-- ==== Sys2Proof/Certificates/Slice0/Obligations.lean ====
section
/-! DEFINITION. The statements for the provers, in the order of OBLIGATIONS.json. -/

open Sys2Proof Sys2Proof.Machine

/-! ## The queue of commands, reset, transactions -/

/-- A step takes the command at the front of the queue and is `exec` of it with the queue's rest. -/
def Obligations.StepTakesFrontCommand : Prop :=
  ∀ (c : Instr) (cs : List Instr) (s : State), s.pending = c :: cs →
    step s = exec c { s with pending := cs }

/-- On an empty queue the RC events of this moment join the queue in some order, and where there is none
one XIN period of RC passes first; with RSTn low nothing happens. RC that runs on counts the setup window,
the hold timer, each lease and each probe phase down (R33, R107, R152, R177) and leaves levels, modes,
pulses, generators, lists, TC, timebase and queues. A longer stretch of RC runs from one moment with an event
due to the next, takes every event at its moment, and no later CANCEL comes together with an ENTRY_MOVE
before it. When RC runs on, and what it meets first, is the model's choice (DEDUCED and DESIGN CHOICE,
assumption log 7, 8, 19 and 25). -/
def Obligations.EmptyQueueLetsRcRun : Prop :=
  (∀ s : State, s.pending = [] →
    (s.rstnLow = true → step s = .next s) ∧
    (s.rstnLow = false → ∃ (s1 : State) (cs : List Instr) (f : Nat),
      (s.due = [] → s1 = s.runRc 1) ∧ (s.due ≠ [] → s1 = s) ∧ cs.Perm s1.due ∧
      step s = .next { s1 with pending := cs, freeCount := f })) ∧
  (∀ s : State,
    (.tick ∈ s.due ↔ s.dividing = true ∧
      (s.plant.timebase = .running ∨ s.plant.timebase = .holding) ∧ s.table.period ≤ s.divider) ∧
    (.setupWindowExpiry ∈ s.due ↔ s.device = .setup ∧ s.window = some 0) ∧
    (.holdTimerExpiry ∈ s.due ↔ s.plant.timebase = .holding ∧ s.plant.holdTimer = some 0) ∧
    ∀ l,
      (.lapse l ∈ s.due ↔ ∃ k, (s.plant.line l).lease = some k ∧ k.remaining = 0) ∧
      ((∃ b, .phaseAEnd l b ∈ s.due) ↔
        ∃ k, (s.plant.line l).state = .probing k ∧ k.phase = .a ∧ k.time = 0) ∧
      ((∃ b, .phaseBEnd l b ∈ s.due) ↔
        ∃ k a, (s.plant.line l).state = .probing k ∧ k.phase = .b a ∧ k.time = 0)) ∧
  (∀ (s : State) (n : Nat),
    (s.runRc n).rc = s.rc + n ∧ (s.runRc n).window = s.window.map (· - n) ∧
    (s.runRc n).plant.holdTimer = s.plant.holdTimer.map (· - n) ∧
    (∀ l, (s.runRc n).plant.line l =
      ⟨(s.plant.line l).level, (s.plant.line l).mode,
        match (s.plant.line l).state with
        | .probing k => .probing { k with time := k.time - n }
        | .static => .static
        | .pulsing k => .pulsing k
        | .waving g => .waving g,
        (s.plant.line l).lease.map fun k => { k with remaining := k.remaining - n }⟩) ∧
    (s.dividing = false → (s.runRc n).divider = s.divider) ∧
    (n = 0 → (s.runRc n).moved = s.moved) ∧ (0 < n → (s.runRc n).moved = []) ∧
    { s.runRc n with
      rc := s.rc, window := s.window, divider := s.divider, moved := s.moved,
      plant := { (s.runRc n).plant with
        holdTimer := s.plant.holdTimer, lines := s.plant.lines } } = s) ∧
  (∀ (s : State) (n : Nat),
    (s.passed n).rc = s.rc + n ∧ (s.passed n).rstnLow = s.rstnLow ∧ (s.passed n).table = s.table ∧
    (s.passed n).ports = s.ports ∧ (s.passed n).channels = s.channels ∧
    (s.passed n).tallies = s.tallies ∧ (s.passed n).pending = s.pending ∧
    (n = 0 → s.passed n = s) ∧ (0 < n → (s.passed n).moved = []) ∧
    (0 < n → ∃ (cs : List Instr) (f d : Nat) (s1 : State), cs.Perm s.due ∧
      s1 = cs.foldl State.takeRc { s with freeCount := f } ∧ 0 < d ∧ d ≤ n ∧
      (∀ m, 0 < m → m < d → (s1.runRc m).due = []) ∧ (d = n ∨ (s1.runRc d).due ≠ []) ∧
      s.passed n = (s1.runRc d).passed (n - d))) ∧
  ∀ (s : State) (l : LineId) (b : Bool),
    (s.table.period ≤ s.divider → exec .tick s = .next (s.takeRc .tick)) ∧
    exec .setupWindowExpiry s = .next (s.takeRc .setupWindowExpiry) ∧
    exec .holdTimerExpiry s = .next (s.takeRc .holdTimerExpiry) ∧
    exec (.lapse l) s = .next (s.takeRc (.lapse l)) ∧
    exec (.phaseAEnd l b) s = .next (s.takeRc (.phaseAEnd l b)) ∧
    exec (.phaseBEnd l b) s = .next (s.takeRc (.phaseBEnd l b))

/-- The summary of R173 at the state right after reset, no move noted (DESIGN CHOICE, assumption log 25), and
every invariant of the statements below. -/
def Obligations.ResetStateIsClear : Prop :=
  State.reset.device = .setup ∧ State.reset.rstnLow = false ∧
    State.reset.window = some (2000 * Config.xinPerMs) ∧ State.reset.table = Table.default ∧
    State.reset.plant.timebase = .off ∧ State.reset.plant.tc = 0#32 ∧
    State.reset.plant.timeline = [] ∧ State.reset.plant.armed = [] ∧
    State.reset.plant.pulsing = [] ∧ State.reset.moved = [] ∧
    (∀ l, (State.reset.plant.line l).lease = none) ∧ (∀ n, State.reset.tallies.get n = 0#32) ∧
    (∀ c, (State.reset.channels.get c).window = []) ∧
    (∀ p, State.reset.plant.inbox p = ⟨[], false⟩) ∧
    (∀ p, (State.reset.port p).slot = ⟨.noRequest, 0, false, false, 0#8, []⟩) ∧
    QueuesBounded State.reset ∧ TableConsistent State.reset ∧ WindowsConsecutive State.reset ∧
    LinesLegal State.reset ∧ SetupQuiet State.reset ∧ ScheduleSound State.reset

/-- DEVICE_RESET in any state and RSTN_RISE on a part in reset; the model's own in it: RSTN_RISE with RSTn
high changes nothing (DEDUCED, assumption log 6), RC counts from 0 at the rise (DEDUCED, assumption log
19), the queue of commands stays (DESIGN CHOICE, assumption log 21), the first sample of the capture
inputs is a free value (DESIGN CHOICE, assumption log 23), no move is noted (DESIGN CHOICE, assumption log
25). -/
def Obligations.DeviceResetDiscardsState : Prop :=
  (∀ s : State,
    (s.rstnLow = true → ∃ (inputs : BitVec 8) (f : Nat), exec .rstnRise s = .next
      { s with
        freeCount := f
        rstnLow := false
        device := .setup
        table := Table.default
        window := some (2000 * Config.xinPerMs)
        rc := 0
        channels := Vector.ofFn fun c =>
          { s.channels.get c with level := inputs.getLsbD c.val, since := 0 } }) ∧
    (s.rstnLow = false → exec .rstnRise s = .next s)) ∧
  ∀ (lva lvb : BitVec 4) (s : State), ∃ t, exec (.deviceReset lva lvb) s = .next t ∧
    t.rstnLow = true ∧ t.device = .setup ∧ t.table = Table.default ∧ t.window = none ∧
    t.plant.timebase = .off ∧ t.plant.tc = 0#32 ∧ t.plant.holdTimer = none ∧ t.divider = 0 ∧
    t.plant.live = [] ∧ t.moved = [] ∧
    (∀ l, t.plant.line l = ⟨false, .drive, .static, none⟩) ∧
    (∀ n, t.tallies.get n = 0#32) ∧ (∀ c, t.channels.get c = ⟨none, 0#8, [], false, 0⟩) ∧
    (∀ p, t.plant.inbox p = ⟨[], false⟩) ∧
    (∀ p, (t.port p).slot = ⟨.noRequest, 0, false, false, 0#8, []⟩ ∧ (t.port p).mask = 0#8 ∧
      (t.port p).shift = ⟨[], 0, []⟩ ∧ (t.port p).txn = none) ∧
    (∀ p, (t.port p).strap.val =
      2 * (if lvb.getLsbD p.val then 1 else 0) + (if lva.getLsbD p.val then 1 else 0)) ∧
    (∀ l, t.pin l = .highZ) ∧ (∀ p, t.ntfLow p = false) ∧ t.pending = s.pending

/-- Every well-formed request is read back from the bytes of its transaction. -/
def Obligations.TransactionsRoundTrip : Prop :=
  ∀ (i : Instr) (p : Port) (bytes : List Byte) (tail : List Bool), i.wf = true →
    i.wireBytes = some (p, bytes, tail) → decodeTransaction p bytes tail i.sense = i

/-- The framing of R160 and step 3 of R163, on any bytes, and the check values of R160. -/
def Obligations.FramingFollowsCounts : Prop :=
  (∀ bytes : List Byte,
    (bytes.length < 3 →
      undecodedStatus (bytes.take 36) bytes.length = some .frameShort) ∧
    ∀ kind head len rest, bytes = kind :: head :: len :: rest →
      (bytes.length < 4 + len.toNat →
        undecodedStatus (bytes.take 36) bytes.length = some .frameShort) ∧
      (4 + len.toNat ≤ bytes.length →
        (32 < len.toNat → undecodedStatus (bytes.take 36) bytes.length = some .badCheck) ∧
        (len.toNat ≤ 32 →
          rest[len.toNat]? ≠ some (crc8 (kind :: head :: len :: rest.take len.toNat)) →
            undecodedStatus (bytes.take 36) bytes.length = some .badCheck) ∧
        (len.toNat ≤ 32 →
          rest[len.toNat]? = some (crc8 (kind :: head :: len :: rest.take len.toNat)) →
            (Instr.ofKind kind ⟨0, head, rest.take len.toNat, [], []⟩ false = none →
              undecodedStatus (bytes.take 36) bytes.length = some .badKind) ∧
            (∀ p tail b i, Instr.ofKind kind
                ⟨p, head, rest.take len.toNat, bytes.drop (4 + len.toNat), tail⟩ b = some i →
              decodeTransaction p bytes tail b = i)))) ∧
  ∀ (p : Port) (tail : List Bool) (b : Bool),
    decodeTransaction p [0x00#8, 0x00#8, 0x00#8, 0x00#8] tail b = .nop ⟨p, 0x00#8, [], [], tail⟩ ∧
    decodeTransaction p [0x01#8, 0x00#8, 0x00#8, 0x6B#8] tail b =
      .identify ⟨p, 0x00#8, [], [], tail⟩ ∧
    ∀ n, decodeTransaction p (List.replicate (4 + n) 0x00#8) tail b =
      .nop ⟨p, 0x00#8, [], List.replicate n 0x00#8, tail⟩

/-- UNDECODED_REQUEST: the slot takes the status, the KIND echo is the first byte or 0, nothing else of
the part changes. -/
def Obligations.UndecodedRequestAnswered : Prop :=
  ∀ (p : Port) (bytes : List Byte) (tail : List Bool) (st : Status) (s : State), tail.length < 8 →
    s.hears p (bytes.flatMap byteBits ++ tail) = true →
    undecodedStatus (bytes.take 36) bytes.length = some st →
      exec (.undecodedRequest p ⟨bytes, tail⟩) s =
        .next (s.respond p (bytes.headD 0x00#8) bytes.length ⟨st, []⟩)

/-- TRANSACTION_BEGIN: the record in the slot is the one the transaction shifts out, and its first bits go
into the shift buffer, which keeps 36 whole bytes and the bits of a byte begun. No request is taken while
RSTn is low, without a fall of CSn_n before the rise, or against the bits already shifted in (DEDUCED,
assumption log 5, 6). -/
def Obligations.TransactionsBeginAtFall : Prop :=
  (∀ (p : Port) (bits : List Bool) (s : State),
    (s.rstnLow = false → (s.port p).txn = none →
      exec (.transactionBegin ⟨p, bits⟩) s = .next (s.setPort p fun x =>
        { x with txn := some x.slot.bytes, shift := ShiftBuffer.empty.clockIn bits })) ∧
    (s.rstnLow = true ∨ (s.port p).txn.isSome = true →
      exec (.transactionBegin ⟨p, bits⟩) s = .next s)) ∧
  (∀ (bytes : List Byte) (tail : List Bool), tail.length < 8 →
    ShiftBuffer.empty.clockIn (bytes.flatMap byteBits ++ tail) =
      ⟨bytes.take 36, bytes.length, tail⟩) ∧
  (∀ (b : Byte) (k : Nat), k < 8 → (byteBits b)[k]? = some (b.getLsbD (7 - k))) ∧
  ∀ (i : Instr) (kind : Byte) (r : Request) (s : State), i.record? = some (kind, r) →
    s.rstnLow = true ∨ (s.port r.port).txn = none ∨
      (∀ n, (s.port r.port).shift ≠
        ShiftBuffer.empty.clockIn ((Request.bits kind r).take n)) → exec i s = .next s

──────────────────────────────

## Your instructions
Considering only the material above, set down every line from the one with "exec (.phaseBEnd l" to the one with "t.rstnLow = true", inclusive, exactly as written.

## Response
    exec (.phaseBEnd l b) s = .next (s.takeRc (.phaseBEnd l b))

/-- The summary of R173 at the state right after reset, no move noted (DESIGN CHOICE, assumption log 25), and
every invariant of the statements below. -/
def Obligations.ResetStateIsClear : Prop :=
  State.reset.device = .setup ∧ State.reset.rstnLow = false ∧
    State.reset.window = some (2000 * Config.xinPerMs) ∧ State.reset.table = Table.default ∧
    State.reset.plant.timebase = .off ∧ State.reset.plant.tc = 0#32 ∧
    State.reset.plant.timeline = [] ∧ State.reset.plant.armed = [] ∧
    State.reset.plant.pulsing = [] ∧ State.reset.moved = [] ∧
    (∀ l, (State.reset.plant.line l).lease = none) ∧ (∀ n, State.reset.tallies.get n = 0#32) ∧
    (∀ c, (State.reset.channels.get c).window = []) ∧
    (∀ p, State.reset.plant.inbox p = ⟨[], false⟩) ∧
    (∀ p, (State.reset.port p).slot = ⟨.noRequest, 0, false, false, 0#8, []⟩) ∧
    QueuesBounded State.reset ∧ TableConsistent State.reset ∧ WindowsConsecutive State.reset ∧
    LinesLegal State.reset ∧ SetupQuiet State.reset ∧ ScheduleSound State.reset

/-- DEVICE_RESET in any state and RSTN_RISE on a part in reset; the model's own in it: RSTN_RISE with RSTn
high changes nothing (DEDUCED, assumption log 6), RC counts from 0 at the rise (DEDUCED, assumption log
19), the queue of commands stays (DESIGN CHOICE, assumption log 21), the first sample of the capture
inputs is a free value (DESIGN CHOICE, assumption log 23), no move is noted (DESIGN CHOICE, assumption log
25). -/
def Obligations.DeviceResetDiscardsState : Prop :=
  (∀ s : State,
    (s.rstnLow = true → ∃ (inputs : BitVec 8) (f : Nat), exec .rstnRise s = .next
      { s with
        freeCount := f
        rstnLow := false
        device := .setup
        table := Table.default
        window := some (2000 * Config.xinPerMs)
        rc := 0
        channels := Vector.ofFn fun c =>
          { s.channels.get c with level := inputs.getLsbD c.val, since := 0 } }) ∧
    (s.rstnLow = false → exec .rstnRise s = .next s)) ∧
  ∀ (lva lvb : BitVec 4) (s : State), ∃ t, exec (.deviceReset lva lvb) s = .next t ∧
    t.rstnLow = true ∧ t.device = .setup ∧ t.table = Table.default ∧ t.window = none ∧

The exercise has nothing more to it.